Quelles seraient alors les causes de cette vague de démissions, selon vous ?
Les gens démissionnent parce que l'équation du travail n'est plus tenable pour eux. Cela peut soit être lié aux conditions de travail (rémunération, management, santé...) ; soit résulter d'un problème de fond, touchant au sens même du travail. C'est ce dernier point que j'explore dans Apocalypse Work : et si la "grande démission" découlait d'une crise morale, d'un questionnement philosophique ou éthique envers le travail ?
S'interroger sur le sens du travail, n'est-ce pas un luxe quand on a du mal à joindre les deux bouts ?
En effet, la déconstruction de l'État Providence fait que pour certains, le travail devient une question de vie ou de mort, on le constate malheureusement de plus en plus... Néanmoins, cela n'interdit pas aux individus de s'interroger sur les conséquences éthiques de leur travail, tout comme d'ailleurs on le fait pour nos actes de consommation : quel impact pour la planète, pour le social, pour les humains ? Les raisons de s'interroger ne manquent pas, et expliquent aussi pourquoi les individus changent de cap. Il faudra, un jour, étudier les parcours de ceux qui participent à cette "grande démission" : retournent-ils à l'emploi ? Retournent-ils plutôt "à la terre", comme on en fait souvent le roman ? Ou construisent-ils d'autres alternatives ?
Une question sur le titre : pourquoi Apocalypse Work ?
Alors non, ce n'est pas une référence à Coppola ! (rires) Il s'agit d'une référence à l'Apocalypse chrétienne, dont la Bible offre un récit ambivalent : d'un côté, c'est la fin du monde, du moins la fin d'un certain monde ; et de l'autre, pour ceux ayant fait preuve d'une dévotion sacrificielle, c'est la perspective d'un nouveau monde, de l'avènement du royaume divin sur Terre. Et il me semble que cette ambivalence correspond bien à la promesse du travail : on espère que notre travail contribuera au progrès, à la richesse, à un monde meilleur ; mais on constate par ailleurs que le travail entraîne la destruction de notre planète, ce qui nous conduit plutôt vers l'effondrement... En choisissant ce titre, j'ai donc voulu insister sur cette ambivalence, mais aussi sur la dimension religieuse que revêt le travail dans la civilisation moderne. C'est une dimension que j'explore tout au long du livre, en essayant de décrypter les mythes sur lesquels cette religion est bâtie.
Parmi ces mythes, il y a selon vous la liberté. Travail et liberté ne feraient pas bon ménage ?
Cela est en effet délicat dans la mesure où travailler signifie très majoritairement être salarié.
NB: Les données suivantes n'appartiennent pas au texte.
-- ==== Sys2Proof/Laws/State.lean ====
section
/-! SUPPORT. One lemma per field per named update of the state, so that no proof unfolds a record update. -/

namespace Sys2Proof.Machine

/-! ## `pc <- t` -/

section setPc
variable (s : State) (t : Word)

@[simp] theorem setPc_cfg : (s.setPc t).cfg = s.cfg := rfl
@[simp] theorem setPc_x : (s.setPc t).x = s.x := rfl
@[simp] theorem setPc_pc : (s.setPc t).pc = t := rfl
@[simp] theorem setPc_priv : (s.setPc t).priv = s.priv := rfl
@[simp] theorem setPc_virt : (s.setPc t).virt = s.virt := rfl
@[simp] theorem setPc_debugMode : (s.setPc t).debugMode = s.debugMode := rfl
@[simp] theorem setPc_trap : (s.setPc t).trap = s.trap := rfl
@[simp] theorem setPc_env : (s.setPc t).env = s.env := rfl
@[simp] theorem setPc_time : (s.setPc t).time = s.time := rfl
@[simp] theorem setPc_cycle : (s.setPc t).cycle = s.cycle := rfl
@[simp] theorem setPc_vmid : (s.setPc t).vmid = s.vmid := rfl
@[simp] theorem setPc_ctl : (s.setPc t).ctl = s.ctl := rfl
@[simp] theorem setPc_vsctl : (s.setPc t).vsctl = s.vsctl := rfl
@[simp] theorem setPc_dis : (s.setPc t).dis = s.dis := rfl
@[simp] theorem setPc_enc : (s.setPc t).enc = s.enc := rfl
@[simp] theorem setPc_amb : (s.setPc t).amb = s.amb := rfl
@[simp] theorem setPc_mem : (s.setPc t).mem = s.mem := rfl
@[simp] theorem setPc_agenda : (s.setPc t).agenda = s.agenda := rfl
@[simp] theorem setPc_hartInputs : (s.setPc t).hartInputs = s.hartInputs := rfl
@[simp] theorem setPc_promised : (s.setPc t).promised = s.promised := rfl
@[simp] theorem setPc_draws : (s.setPc t).draws = s.draws := rfl
@[simp] theorem setPc_readReg (r : Reg) : (s.setPc t).readReg r = s.readReg r := rfl

end setPc

/-! ## `x[i] <- v` -/

section writeReg
variable (s : State) (rd : Reg) (v : Word)

@[simp] theorem writeReg_cfg : (s.writeReg rd v).cfg = s.cfg := by unfold State.writeReg; split <;> rfl
@[simp] theorem writeReg_pc : (s.writeReg rd v).pc = s.pc := by unfold State.writeReg; split <;> rfl
@[simp] theorem writeReg_priv : (s.writeReg rd v).priv = s.priv := by unfold State.writeReg; split <;> rfl
@[simp] theorem writeReg_virt : (s.writeReg rd v).virt = s.virt := by unfold State.writeReg; split <;> rfl
@[simp] theorem writeReg_debugMode : (s.writeReg rd v).debugMode = s.debugMode := by unfold State.writeReg; split <;> rfl
@[simp] theorem writeReg_trap : (s.writeReg rd v).trap = s.trap := by unfold State.writeReg; split <;> rfl
@[simp] theorem writeReg_env : (s.writeReg rd v).env = s.env := by unfold State.writeReg; split <;> rfl
@[simp] theorem writeReg_time : (s.writeReg rd v).time = s.time := by unfold State.writeReg; split <;> rfl
@[simp] theorem writeReg_cycle : (s.writeReg rd v).cycle = s.cycle := by unfold State.writeReg; split <;> rfl
@[simp] theorem writeReg_vmid : (s.writeReg rd v).vmid = s.vmid := by unfold State.writeReg; split <;> rfl
@[simp] theorem writeReg_ctl : (s.writeReg rd v).ctl = s.ctl := by unfold State.writeReg; split <;> rfl
@[simp] theorem writeReg_vsctl : (s.writeReg rd v).vsctl = s.vsctl := by unfold State.writeReg; split <;> rfl
@[simp] theorem writeReg_dis : (s.writeReg rd v).dis = s.dis := by unfold State.writeReg; split <;> rfl
@[simp] theorem writeReg_enc : (s.writeReg rd v).enc = s.enc := by unfold State.writeReg; split <;> rfl
@[simp] theorem writeReg_amb : (s.writeReg rd v).amb = s.amb := by unfold State.writeReg; split <;> rfl
@[simp] theorem writeReg_mem : (s.writeReg rd v).mem = s.mem := by unfold State.writeReg; split <;> rfl
@[simp] theorem writeReg_agenda : (s.writeReg rd v).agenda = s.agenda := by unfold State.writeReg; split <;> rfl
@[simp] theorem writeReg_hartInputs : (s.writeReg rd v).hartInputs = s.hartInputs := by
  unfold State.writeReg; split <;> rfl
@[simp] theorem writeReg_promised : (s.writeReg rd v).promised = s.promised := by unfold State.writeReg; split <;> rfl
@[simp] theorem writeReg_draws : (s.writeReg rd v).draws = s.draws := by unfold State.writeReg; split <;> rfl

/-- "A write to `x[0]` is discarded" (R8). -/
@[simp] theorem writeReg_zero : s.writeReg 0 v = s := rfl

@[simp] theorem readReg_zero : s.readReg 0 = 0 := rfl

theorem readReg_writeReg (r : Reg) :
    (s.writeReg rd v).readReg r = if r = rd ∧ rd ≠ 0 then v else s.readReg r := by
  unfold State.writeReg State.readReg
  by_cases h0 : rd = 0
  · simp [h0]
  · by_cases hr0 : r = 0
    · subst hr0
      simp [h0, Ne.symm h0]
    · by_cases hr : r = rd
      · subst hr
        simp [h0]
      · have : rd.val ≠ r.val := fun h => hr (Fin.ext h.symm)
        simp [h0, hr0, hr, this]

theorem readReg_writeReg_same (h : rd ≠ 0) : (s.writeReg rd v).readReg rd = v := by
  rw [readReg_writeReg, if_pos ⟨rfl, h⟩]

theorem readReg_writeReg_ne {r : Reg} (h : r ≠ rd) : (s.writeReg rd v).readReg r = s.readReg r := by
  rw [readReg_writeReg, if_neg (fun hc => h hc.1)]

/-- The stored word of `x0` is not written. -/
theorem writeReg_x_zero (h : s.x[0] = 0) : (s.writeReg rd v).x[0] = 0 := by
  unfold State.writeReg
  by_cases h0 : rd = 0
  · simp [h0, h]
  · have : rd.val ≠ 0 := fun h => h0 (Fin.ext h)
    simp [h0, this, h]

end writeReg

end Sys2Proof.Machine
end

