-- ==== Sys2Proof/Laws/Csr.lean ====
section
/-! SUPPORT. What the shared operations of a CSR access can do: a CSR write, a trap entry, and one CSR access
instruction (R120), each said once. -/

namespace Sys2Proof.Machine

/-! ## A CSR write -/

section csrWrite
variable (s : State) (id : CsrId) (w : Word)

@[simp] theorem csrWrite_cfg : (csrWrite s id w).cfg = s.cfg := by cases id <;> rfl
@[simp] theorem csrWrite_x : (csrWrite s id w).x = s.x := by cases id <;> rfl
@[simp] theorem csrWrite_pc : (csrWrite s id w).pc = s.pc := by cases id <;> rfl
@[simp] theorem csrWrite_priv : (csrWrite s id w).priv = s.priv := by cases id <;> rfl
@[simp] theorem csrWrite_virt : (csrWrite s id w).virt = s.virt := by cases id <;> rfl
@[simp] theorem csrWrite_debugMode : (csrWrite s id w).debugMode = s.debugMode := by cases id <;> rfl
@[simp] theorem csrWrite_time : (csrWrite s id w).time = s.time := by cases id <;> rfl
@[simp] theorem csrWrite_cycle : (csrWrite s id w).cycle = s.cycle := by cases id <;> rfl
@[simp] theorem csrWrite_vmid : (csrWrite s id w).vmid = s.vmid := by cases id <;> rfl
@[simp] theorem csrWrite_dis : (csrWrite s id w).dis = s.dis := by cases id <;> rfl
@[simp] theorem csrWrite_enc : (csrWrite s id w).enc = s.enc := by cases id <;> rfl
@[simp] theorem csrWrite_mem : (csrWrite s id w).mem = s.mem := by cases id <;> rfl
@[simp] theorem csrWrite_agenda : (csrWrite s id w).agenda = s.agenda := by cases id <;> rfl
@[simp] theorem csrWrite_hartInputs : (csrWrite s id w).hartInputs = s.hartInputs := by cases id <;> rfl
@[simp] theorem csrWrite_promised : (csrWrite s id w).promised = s.promised := by cases id <;> rfl
@[simp] theorem csrWrite_readReg (r : Reg) : (csrWrite s id w).readReg r = s.readReg r := by cases id <;> rfl

/-- The three CSRs whose write changes `mstrcctl`. -/
theorem csrWrite_ctl_of_other (h : id ≠ .mstrcctl ∧ id ≠ .sstrcctl ∧ id ≠ .vsstrcctl) :
    (csrWrite s id w).ctl = s.ctl := by
  cases id <;> first | rfl | simp at h

theorem csrWrite_vsctl_of_other (h : id ≠ .vsstrcctl) : (csrWrite s id w).vsctl = s.vsctl := by
  cases id <;> first | rfl | simp at h

/-- A CSR write leaves what the sink still has to write. -/
@[simp] theorem csrWrite_pending : (csrWrite s id w).amb.pending = s.amb.pending := by cases id <;> rfl

theorem csrWrite_amb_of_other (h : id ≠ .sstrcambcs ∧ id ≠ .sstrcambaddr) : (csrWrite s id w).amb = s.amb := by
  cases id <;> first | rfl | simp at h

/-- What `mstrcctl` stores after a CSR write: what it stored, or the fields of some written word. -/
theorem csrWrite_ctl : (csrWrite s id w).ctl = s.ctl ∨ ∃ v, (csrWrite s id w).ctl = mstrcctlFields s.cfg v := by
  cases id <;> first | exact Or.inl rfl | exact Or.inr ⟨_, rfl⟩

end csrWrite

theorem csrWrite_env_of_other (s : State) (id : CsrId) (w : Word) (h : id.isEnv = false) :
    (csrWrite s id w).env = s.env := by
  cases id <;> first | rfl | simp [CsrId.isEnv] at h

theorem csrWrite_trap_of_other (s : State) (id : CsrId) (w : Word) (h : id.isTrap = false) :
    (csrWrite s id w).trap = s.trap := by
  cases id <;> first | rfl | simp [CsrId.isTrap] at h

/-! ## A trap entry -/

section takeTrap
variable (s : State) (i : Bool) (c : BitVec 6) (v : Word)

@[simp] theorem takeTrap_cfg : (takeTrap s i c v).cfg = s.cfg := by unfold takeTrap; split <;> rfl
@[simp] theorem takeTrap_x : (takeTrap s i c v).x = s.x := by unfold takeTrap; split <;> rfl
@[simp] theorem takeTrap_debugMode : (takeTrap s i c v).debugMode = s.debugMode := by unfold takeTrap; split <;> rfl
@[simp] theorem takeTrap_env : (takeTrap s i c v).env = s.env := by unfold takeTrap; split <;> rfl
@[simp] theorem takeTrap_time : (takeTrap s i c v).time = s.time := by unfold takeTrap; split <;> rfl
@[simp] theorem takeTrap_cycle : (takeTrap s i c v).cycle = s.cycle := by unfold takeTrap; split <;> rfl
@[simp] theorem takeTrap_vmid : (takeTrap s i c v).vmid = s.vmid := by unfold takeTrap; split <;> rfl
@[simp] theorem takeTrap_ctl : (takeTrap s i c v).ctl = s.ctl := by unfold takeTrap; split <;> rfl
@[simp] theorem takeTrap_vsctl : (takeTrap s i c v).vsctl = s.vsctl := by unfold takeTrap; split <;> rfl
@[simp] theorem takeTrap_dis : (takeTrap s i c v).dis = s.dis := by unfold takeTrap; split <;> rfl
@[simp] theorem takeTrap_enc : (takeTrap s i c v).enc = s.enc := by unfold takeTrap; split <;> rfl
@[simp] theorem takeTrap_amb : (takeTrap s i c v).amb = s.amb := by unfold takeTrap; split <;> rfl
@[simp] theorem takeTrap_mem : (takeTrap s i c v).mem = s.mem := by unfold takeTrap; split <;> rfl
@[simp] theorem takeTrap_agenda : (takeTrap s i c v).agenda = s.agenda := by unfold takeTrap; split <;> rfl
@[simp] theorem takeTrap_hartInputs : (takeTrap s i c v).hartInputs = s.hartInputs := by unfold takeTrap; split <;> rfl
@[simp] theorem takeTrap_promised : (takeTrap s i c v).promised = s.promised := by unfold takeTrap; split <;> rfl
@[simp] theorem takeTrap_draws : (takeTrap s i c v).draws = s.draws := by unfold takeTrap; split <;> rfl
@[simp] theorem takeTrap_readReg (r : Reg) : (takeTrap s i c v).readReg r = s.readReg r := by
  unfold takeTrap; split <;> rfl

theorem takeTrap_machine (h : trapTarget s i c = .machine) : takeTrap s i c v = enterMachine s i c v := by
  simp [takeTrap, h]

theorem takeTrap_supervisor (h : trapTarget s i c = .supervisor) : takeTrap s i c v = enterSupervisor s i c v := by
  simp [takeTrap, h]

theorem takeTrap_virtualSupervisor (h : trapTarget s i c = .virtualSupervisor) :
    takeTrap s i c v = enterVirtualSupervisor s i c v := by
  simp [takeTrap, h]

end takeTrap

/-! ## One CSR access instruction -/

/-- A CSR access instruction raises what the check answers, or performs the access on the CSR its number resolves to. -/
theorem csrAccess_cases (s : State) (n : Nat) (isWrite : Bool) (newValue : Word → Word) (rd : Reg) (word : BitVec 32) :
    (∃ e, checkAccess s n isWrite = some e ∧ csrAccess s n isWrite newValue rd word = raiseExc s e word) ∨
    (∃ id, checkAccess s n isWrite = none ∧ csrOf s.cfg n = some id ∧
      csrAccess s n isWrite newValue rd word = csrPerform s (resolveCsr id s.virt) isWrite newValue rd) := by
  unfold csrAccess
  cases h : checkAccess s n isWrite with
  | some e => exact Or.inl ⟨e, rfl, rfl⟩
  | none =>
    cases hc : csrOf s.cfg n with
    | none => simp [checkAccess, hc] at h
    | some id => exact Or.inr ⟨id, rfl, rfl, rfl⟩

/-- A number the check lets through names a CSR. -/
theorem csrOf_of_checkAccess_none {s : State} {n : Nat} {isWrite : Bool} (h : checkAccess s n isWrite = none) :
    ∃ id, csrOf s.cfg n = some id := by
  cases hc : csrOf s.cfg n with
  | none => simp [checkAccess, hc] at h
  | some id => exact ⟨id, rfl⟩

theorem csrAccess_of_raise {s : State} {n : Nat} {isWrite : Bool} {e : Exc} (h : checkAccess s n isWrite = some e)
    (newValue : Word → Word) (rd : Reg) (word : BitVec 32) :
    csrAccess s n isWrite newValue rd word = raiseExc s e word := by
  simp [csrAccess, h]

theorem csrAccess_of_ok {s : State} {n : Nat} {isWrite : Bool} {id : CsrId} (h : checkAccess s n isWrite = none)
    (hid : csrOf s.cfg n = some id) (newValue : Word → Word) (rd : Reg) (word : BitVec 32) :
    csrAccess s n isWrite newValue rd word = csrPerform s (resolveCsr id s.virt) isWrite newValue rd := by
  simp [csrAccess, h, hid]

/-- Every instruction of the table answers a next state: one CSR access with its own operand forms. -/
theorem exec_eq_csrAccess (i : Instr) (s : State) :
    ∃ newValue rd, exec i s = .next (csrAccess s i.csrNumber (instrWrites i) newValue rd (encode i)) := by
  cases i <;> exact ⟨_, _, rfl⟩

/-- What an instruction of the table does: it raises the exception the check answers, or performs one CSR access. -/
theorem exec_cases (i : Instr) (s : State) :
    (∃ e, instrRaises i s = some e ∧ exec i s = .next (raiseExc s e (encode i))) ∨
    (∃ id newValue rd, instrRaises i s = none ∧ csrOf s.cfg i.csrNumber = some id ∧
      exec i s = .next (csrPerform s (resolveCsr id s.virt) (instrWrites i) newValue rd)) := by
  obtain ⟨newValue, rd, h⟩ := exec_eq_csrAccess i s
  rcases csrAccess_cases s i.csrNumber (instrWrites i) newValue rd (encode i) with ⟨e, he, heq⟩ | ⟨id, hn, hid, heq⟩
  · exact Or.inl ⟨e, he, by rw [h, heq]⟩
  · exact Or.inr ⟨id, newValue, rd, hn, hid, by rw [h, heq]⟩

section csrPerform
variable (s : State) (id : CsrId) (b : Bool) (f : Word → Word) (rd : Reg)

@[simp] theorem csrPerform_cfg : (csrPerform s id b f rd).cfg = s.cfg := by
  simp only [csrPerform, setPc_cfg, writeReg_cfg]; split <;> simp
@[simp] theorem csrPerform_priv : (csrPerform s id b f rd).priv = s.priv := by
  simp only [csrPerform, setPc_priv, writeReg_priv]; split <;> simp
@[simp] theorem csrPerform_virt : (csrPerform s id b f rd).virt = s.virt := by
  simp only [csrPerform, setPc_virt, writeReg_virt]; split <;> simp
@[simp] theorem csrPerform_debugMode : (csrPerform s id b f rd).debugMode = s.debugMode := by
  simp only [csrPerform, setPc_debugMode, writeReg_debugMode]; split <;> simp
@[simp] theorem csrPerform_time : (csrPerform s id b f rd).time = s.time := by
  simp only [csrPerform, setPc_time, writeReg_time]; split <;> simp
@[simp] theorem csrPerform_cycle : (csrPerform s id b f rd).cycle = s.cycle := by
  simp only [csrPerform, setPc_cycle, writeReg_cycle]; split <;> simp
@[simp] theorem csrPerform_vmid : (csrPerform s id b f rd).vmid = s.vmid := by
  simp only [csrPerform, setPc_vmid, writeReg_vmid]; split <;> simp
@[simp] theorem csrPerform_dis : (csrPerform s id b f rd).dis = s.dis := by
  simp only [csrPerform, setPc_dis, writeReg_dis]; split <;> simp
@[simp] theorem csrPerform_enc : (csrPerform s id b f rd).enc = s.enc := by
  simp only [csrPerform, setPc_enc, writeReg_enc]; split <;> simp
@[simp] theorem csrPerform_mem : (csrPerform s id b f rd).mem = s.mem := by
  simp only [csrPerform, setPc_mem, writeReg_mem]; split <;> simp
@[simp] theorem csrPerform_agenda : (csrPerform s id b f rd).agenda = s.agenda := by
  simp only [csrPerform, setPc_agenda, writeReg_agenda]; split <;> simp
@[simp] theorem csrPerform_hartInputs : (csrPerform s id b f rd).hartInputs = s.hartInputs := by
  simp only [csrPerform, setPc_hartInputs, writeReg_hartInputs]; split <;> simp
@[simp] theorem csrPerform_promised : (csrPerform s id b f rd).promised = s.promised := by
  simp only [csrPerform, setPc_promised, writeReg_promised]; split <;> simp
@[simp] theorem csrPerform_pc : (csrPerform s id b f rd).pc = s.pc + 4 := rfl

theorem csrPerform_readReg (r : Reg) :
    (csrPerform s id b f rd).readReg r = if r = rd ∧ rd ≠ 0 then csrRead s id else s.readReg r := by
  simp only [csrPerform, setPc_readReg, readReg_writeReg]
  split
  · rfl
  · split <;> simp

end csrPerform

/-! ## Writing back what was read -/

/-- Legal fields are what a write of the word that shows them stores. -/
theorem mstrcctlFields_mstrcctlWord (c : Config) (f : StrcCtl) (e : Bool) (h : CtlLegal c f)
    : mstrcctlFields c (mstrcctlWord f e) = f := by
  obtain ⟨h1, h2, h3, h4, h5, h6, h7, h8, h9, h10, h11⟩ := h
  have k : ∀ (a b : Bool), (b = true → a = true) → (a && b) = b := by decide
  simp only [mstrcctlFields, mstrcctlWord_en, mstrcctlWord_it, mstrcctlWord_cen, mstrcctlWord_iten, mstrcctlWord_stof,
      mstrcctlWord_sten, mstrcctlWord_smod, mstrcctlWord_smax, mstrcctlWord_nta, mstrcctlWord_esj, mstrcctlWord_eir,
      mstrcctlWord_ebp, mstrcctlWord_etc, mstrcctlWord_erh, mstrcctlWord_eaj, mstrcctlWord_eam, mstrcctlWord_tsen,
      mstrcctlWord_u, mstrcctlWord_s, mstrcctlWord_m, smodStored, h11, if_true, k _ _ h1, k _ _ h2, k _ _ h3, k _ _ h4,
      k _ _ h5, k _ _ h6, k _ _ h7, k _ _ h8, k _ _ h9, k _ _ h10]

/-! ## Which CSR a number names -/

/-- The five STRC numbers name the five STRC CSRs. -/
theorem csrOf_strc {c : Config} (h : CsrNumbersLegal c) :
   csrOf c c.csrMstrcctl = some .mstrcctl ∧ csrOf c c.csrSstrcctl = some .sstrcctl ∧ csrOf c c.csrVsstrcctl =
       some .vsstrcctl ∧
   csrOf c c.csrSstrcambcs = some .sstrcambcs ∧ csrOf c c.csrSstrcambaddr = some .sstrcambaddr := by
  have hn := h.1
  simp only [strcNumbers, List.nodup_cons, List.mem_cons, List.not_mem_nil, not_or, or_false, not_false_eq_true] at hn
  obtain ⟨⟨a1, a2, a3, a4⟩, ⟨b1, b2, b3⟩, ⟨c1, c2⟩, d1, _⟩ := hn
  simp only [csrOf]
  simp [Ne.symm a1, Ne.symm a2, Ne.symm a3, Ne.symm a4, Ne.symm b1, Ne.symm b2, Ne.symm b3, Ne.symm c1, Ne.symm c2,
      Ne.symm d1]

/-- A number of the host table names its CSR. -/
theorem csrOf_host {c : Config} (h : CsrNumbersLegal c) {n : Nat} {id : CsrId} (hn : hostCsrTable.lookup n = some id)
    : csrOf c n = some id := by
  have : ∀ m ∈ strcNumbers c, n ≠ m := fun m hm e => by
    have := (h.2.1 m hm).2.2; rw [← e, hn] at this; cases this
  simp only [strcNumbers, List.mem_cons, List.not_mem_nil, or_false, forall_eq_or_imp, forall_eq] at this
  obtain ⟨h1, h2, h3, h4, h5⟩ := this
  simp [csrOf, h1, h2, h3, h4, h5, hn]

theorem csrPerform_ctl (s : State) (id b f rd) : (csrPerform s id b f rd).ctl =
    if b then (csrWrite s id (f (csrRead s id))).ctl else s.ctl := by
  simp only [csrPerform, setPc_ctl, writeReg_ctl]; split <;> rfl

theorem csrPerform_vsctl (s : State) (id b f rd) : (csrPerform s id b f rd).vsctl =
    if b then (csrWrite s id (f (csrRead s id))).vsctl else s.vsctl := by
  simp only [csrPerform, setPc_vsctl, writeReg_vsctl]; split <;> rfl

theorem csrPerform_env (s : State) (id b f rd) : (csrPerform s id b f rd).env =
    if b then (csrWrite s id (f (csrRead s id))).env else s.env := by
  simp only [csrPerform, setPc_env, writeReg_env]; split <;> rfl

theorem csrPerform_trap (s : State) (id b f rd) : (csrPerform s id b f rd).trap =
    if b then (csrWrite s id (f (csrRead s id))).trap else s.trap := by
  simp only [csrPerform, setPc_trap, writeReg_trap]; split <;> rfl

theorem csrPerform_amb (s : State) (id b f rd) : (csrPerform s id b f rd).amb =
    if b then (csrWrite s id (f (csrRead s id))).amb else s.amb := by
  simp only [csrPerform, setPc_amb, writeReg_amb]; split <;> rfl

end Sys2Proof.Machine
end

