-- ==== Sys2Proof/Laws/Encoder.lean ====
section
/-! SUPPORT. What the trace encoder's operations can do, each said once: an item to the buffers, items that are not an
instruction's own, the periodic `Sync`, the reaction to an instruction. -/

namespace Sys2Proof.Machine

/-! ## The counter -/

theorem advanceCount_le (f : StrcCtl) (a n : Nat) : advanceCount f a n ≤ syncThreshold f.smax := Nat.min_le_right _ _

theorem syncThreshold_pos (m : BitVec 4) : 0 < syncThreshold m := Nat.two_pow_pos _

theorem countAfterItem_le {f : StrcCtl} {a : Nat} (h : a ≤ syncThreshold f.smax) (r : Record) (body : List Byte) :
    countAfterItem f a r body ≤ syncThreshold f.smax := by
  unfold countAfterItem
  split_ifs
  · exact Nat.zero_le _
  · exact advanceCount_le f a 1
  · exact h

theorem countAfterItem_le_succ (f : StrcCtl) (a : Nat) (r : Record) (body : List Byte) :
    countAfterItem f a r body ≤ a + 1 := by
  unfold countAfterItem
  split_ifs
  · exact Nat.zero_le _
  · exact Nat.min_le_left _ _
  · exact Nat.le_succ a

/-- Counting events moves the counter and, at most, `drawn`. -/
theorem countEvents_fields (s : State) (e : Encoder) (n : Nat) (certain : Bool) :
    ∃ k d, countEvents s e n certain = { e with syncCount := k, drawn := d } ∧
      (e.syncCount ≤ syncThreshold s.ctl.smax → k ≤ syncThreshold s.ctl.smax) := by
  unfold countEvents
  split_ifs
  · exact ⟨_, _, rfl, fun _ => advanceCount_le _ _ _⟩
  · exact ⟨_, _, rfl, fun _ => advanceCount_le _ _ _⟩
  · exact ⟨_, _, rfl, id⟩
  · exact ⟨_, _, rfl, id⟩

theorem countHalfwords_fields (s : State) (e : Encoder) (n : Nat) :
    ∃ k d, countHalfwords s e n = { e with syncCount := k, drawn := d } ∧
      (e.syncCount ≤ syncThreshold s.ctl.smax → k ≤ syncThreshold s.ctl.smax) := by
  unfold countHalfwords
  split
  · exact countEvents_fields s e n _
  · exact ⟨_, _, rfl, id⟩

theorem countCycle_fields (s : State) (e : Encoder) (waiting : Bool) :
    ∃ k d, countCycle s e waiting = { e with syncCount := k, drawn := d } ∧
      (e.syncCount ≤ syncThreshold s.ctl.smax → k ≤ syncThreshold s.ctl.smax) := by
  unfold countCycle
  split
  · exact countEvents_fields s e 1 _
  · exact ⟨_, _, rfl, id⟩

/-- A changed SMOD or SMAX moves the counter and, at most, `drawn`. -/
theorem retune_fields (old new : StrcCtl) (e : Encoder) :
    ∃ k d, retune old new e = { e with syncCount := k, drawn := d } ∧
      (old.smod = new.smod → old.smax = new.smax → k = e.syncCount) ∧
      ((old.smax = new.smax → e.syncCount ≤ syncThreshold new.smax) → k ≤ syncThreshold new.smax) := by
  unfold retune
  split_ifs with h
  · have h' := of_decide_eq_true (Bool.and_eq_true_iff.mp h).2
    exact ⟨_, _, rfl, fun _ _ => rfl, fun hk => hk h'⟩
  · exact ⟨_, _, rfl, fun h1 h2 => (h (by simp [h1, h2])).elim, fun _ => Nat.le_of_lt_succ (Nat.mod_lt _ (Nat.succ_pos _))⟩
Or, en droit, il s'agit d'un lien de subordination qui, comme chacun le sait, n'est pas synonyme de liberté. Il conviendrait plutôt de parler de marges de flexibilité, marges que l'on a d'ailleurs vues se développer ces dernières décennies : le télétravail par exemple, ou le management par objectifs. Une certaine autonomie donc, mais circonscrite aux salariés les mieux nantis, et conditionnée à une adhésion sans faille au projet économique.
Alain Supiot voit dans cette évolution un retour des mécanismes d'allégeance, qui caractérisaient l'époque féodale... Néanmoins, je doute que le prolétaire d'antan ait joui d'une liberté plus grande que la nôtre. De là, deux options : ou bien la liberté au travail est une illusion ; ou bien c'est la liberté elle-même qui est une illusion. L'idée que je développe dans le livre, c'est que la liberté est une construction sociale subjective, et qu'elle implique donc une délibération démocratique. Pour être libre au travail, il faudrait donc que l'entreprise soit démocratique.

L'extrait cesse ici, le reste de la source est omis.